= Explanation =

Set of statements constructed to describe a set of facts which clarifies causes

An explanation is a set of statements usually constructed to describe a set of facts that clarifies the causes, context, and consequences of those facts. It may establish rules or laws, and clarifies the existing rules or laws in relation to any objects or phenomena examined.

In philosophy, an explanation is a set of statements which render understandable the existence or occurrence of an object, event, or state of affairs. Among its most common forms are:
- Causal explanation
- Deductive-nomological explanation, involves subsuming the explanandum under a generalization from which it may be derived in a deductive argument. For example, “All gases expand when heated; this gas was heated; therefore, this gas expanded".
- Statistical explanation, involves subsuming the explanandum under a generalization that gives it inductive support. For example, “Most people who use tobacco contract cancer; this person used tobacco; therefore, this person contracted cancer”.
Explanations of human behavior usually rely to the subject’s beliefs, desires and other relevant facts. They operate under the assumption that the behavior in question is rational to some extent. Thus an explanation of why the subject removed his coat might cite the fact that he felt hot and desired to feel cooler, and believed that he would feel cooler if he took off his coat.

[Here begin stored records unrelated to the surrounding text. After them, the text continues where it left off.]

-- ==== Sys2Proof/Machine/Sets.lean ====
section
/-! DEFINITION. Archive sets (12_archive_sets.md): completions of the Bolt engine, set commands, landed and committed
stripes, what a durable journal record does, and replay. -/

namespace Sys2Proof.Machine

/-! ### Completions -/

/-- A completion of 64 bytes (R328). -/
structure BoltCpl where
  tag : Nat
  type : Nat
  status : Nat
  reason : Nat
  wseqFirst : Nat
  done : Nat
  unrecov : Nat
  srcCrc : Nat
  badEntry : Nat
  count : Nat
  evWseq : Nat
  evCount : Nat
deriving DecidableEq, Repr

/-- The bytes of a completion (R328). -/
def BoltCpl.bytes (c : BoltCpl) : List Byte :=
  bytesOf 64 (c.tag % 2 ^ 16 + c.type % 2 ^ 8 * 2 ^ 16 + c.status * 2 ^ 24 + c.reason * 2 ^ 32
    + c.wseqFirst % 2 ^ 40 * 2 ^ 64 + min c.done 65535 * 2 ^ 128 + min c.unrecov 65535 * 2 ^ 144
    + min c.srcCrc 65535 * 2 ^ 160 + min c.badEntry 65535 * 2 ^ 176 + c.count % 2 ^ 32 * 2 ^ 192
    + c.evWseq % 2 ^ 40 * 2 ^ 256 + c.evCount % 2 ^ 16 * 2 ^ 296)

/-- The oldest waiting completion is written where the ring has room, and CQ_FULL is set where it has none (R161,
R327). -/
def State.boltPush (t : Fin 8) (s : State) : State :=
  match (s.tile t).bolt.waiting with
  | [] => s
  | c :: l =>
    let x := s.tile t
    let n := atLeast1 (x.r BoltReg.CQ_SLOTS)
    let wr := x.r BoltReg.CQ_WR % n
    if (wr + 1) % n = x.r BoltReg.CQ_RD % n then s.onTile t (·.flag BoltReg.CQ_FULL)
    else
      let s := s.stackWrite t (x.r BoltReg.CQ_BASE * 4096 + 64 * wr) c
      s.onTile t fun x =>
        let x : Tile := x.w BoltReg.CQ_WR ((wr + 1) % n)
        let x : Tile := x.flag (if (c.getD 2 0) == 0x80 then BoltReg.COMMIT_EVT else BoltReg.DESC_DONE)
        let x : Tile := x.flagIf (c.getD 3 0 == 1) BoltReg.DESC_REFUSED
        { x with bolt := { x.bolt with waiting := l } }

/-- Waiting completions are written while the ring has room. -/
def State.boltFlush (t : Fin 8) (s : State) : State :=
  (s.tile t).bolt.waiting.foldl (fun s _ => s.boltPush t) s

/-- A completion is posted (R328). -/
def State.boltPost (t : Fin 8) (c : BoltCpl) (s : State) : State :=
  (s.onTile t fun x => { x with bolt := { x.bolt with waiting := x.bolt.waiting ++ [c.bytes] } }).boltFlush t

/-- The host ring holds a descriptor not yet completed (R324). -/
def Tile.hostWork (x : Tile) : Bool :=
  x.r BoltReg.HQ_RD != x.r BoltReg.HQ_WR || (x.bolt.active.isSome && !x.bolt.background)
    || x.bolt.parked.getD 0 false

/-- Host work is counted up to this cycle (R324); to be called before anything that may begin or end it. -/
def State.boltCount (t : Fin 8) (s : State) : State :=
  s.onTile t fun x => { x with bolt := { x.bolt with
    hostBusy := x.bolt.hostBusy + (if x.hostWork then s.cycle - x.bolt.hostMark else 0), hostMark := s.cycle } }

/-- A descriptor completes with the counts of `c` (R328): its ring or its place in the engine is free. -/
def State.boltDone (t : Fin 8) (d : BoltDesc) (c : BoltCpl) (s : State) : State :=
  let s := (s.boltCount t).onTile t fun x => { x with bolt := { x.bolt with active := none } }
  s.boltPost t { c with tag := d.tag, type := d.type, wseqFirst := d.wseqFirst }

/-- A completion without counts. -/
def plainCpl (status reason : Nat) : BoltCpl := ⟨0, 0, status, reason, 0, 0, 0, 0, 0, 0, 0, 0⟩

/-- A descriptor is refused with a REASON (R327). -/
def State.boltRefuse (t : Fin 8) (d : BoltDesc) (reason : Nat) (s : State) : State :=
  s.boltDone t d (plainCpl 1 reason)

/-- A descriptor is done. -/
def State.boltOk (t : Fin 8) (d : BoltDesc) (s : State) : State := s.boltDone t d (plainCpl 0 0)

/-! ### Landed and committed stripes -/

/-- A member is required in a band (R312). -/
def OpenBand.required (b : OpenBand) (m : Nat) : Bool := bitOf b.mask m && !bitOf b.dropped m

/-- The PSA at which member `m` holds the codeword of stripe `i` (R111, R306, R318). -/
def OpenBand.psaAt (b : OpenBand) (m i : Nat) : Nat :=
  psaOf (psaLayer b.psa) (psaZone b.psa) ((lookupKey m b.remaps).getD (psaBand b.psa)) (i % 32) (i / 32)

/-- Member `m` of stripe `i` is landed (R312). -/
def ASet.isLanded (a : ASet) (b : OpenBand) (i m : Nat) : Bool :=
  !b.required m || bitOf ((lookupKey m b.landed).getD 0) i
    || a.pairs.any fun r => r.member == m && r.old == b.psaAt m i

==Scientific explanation==
The recent discussions presuppose that science offers explanations (rather than mere description) and that the task of a theory or model of scientific explanation is to outline the structure of such explanations. It is thus assumed that there is a single kind or form of explanation that is “scientific”. In fact, the notion of “scientific explanation” suggests a contrast between those "explanations", that are characteristic of "science" and those which are outside the science, and second a contrast between "explanation" and something else.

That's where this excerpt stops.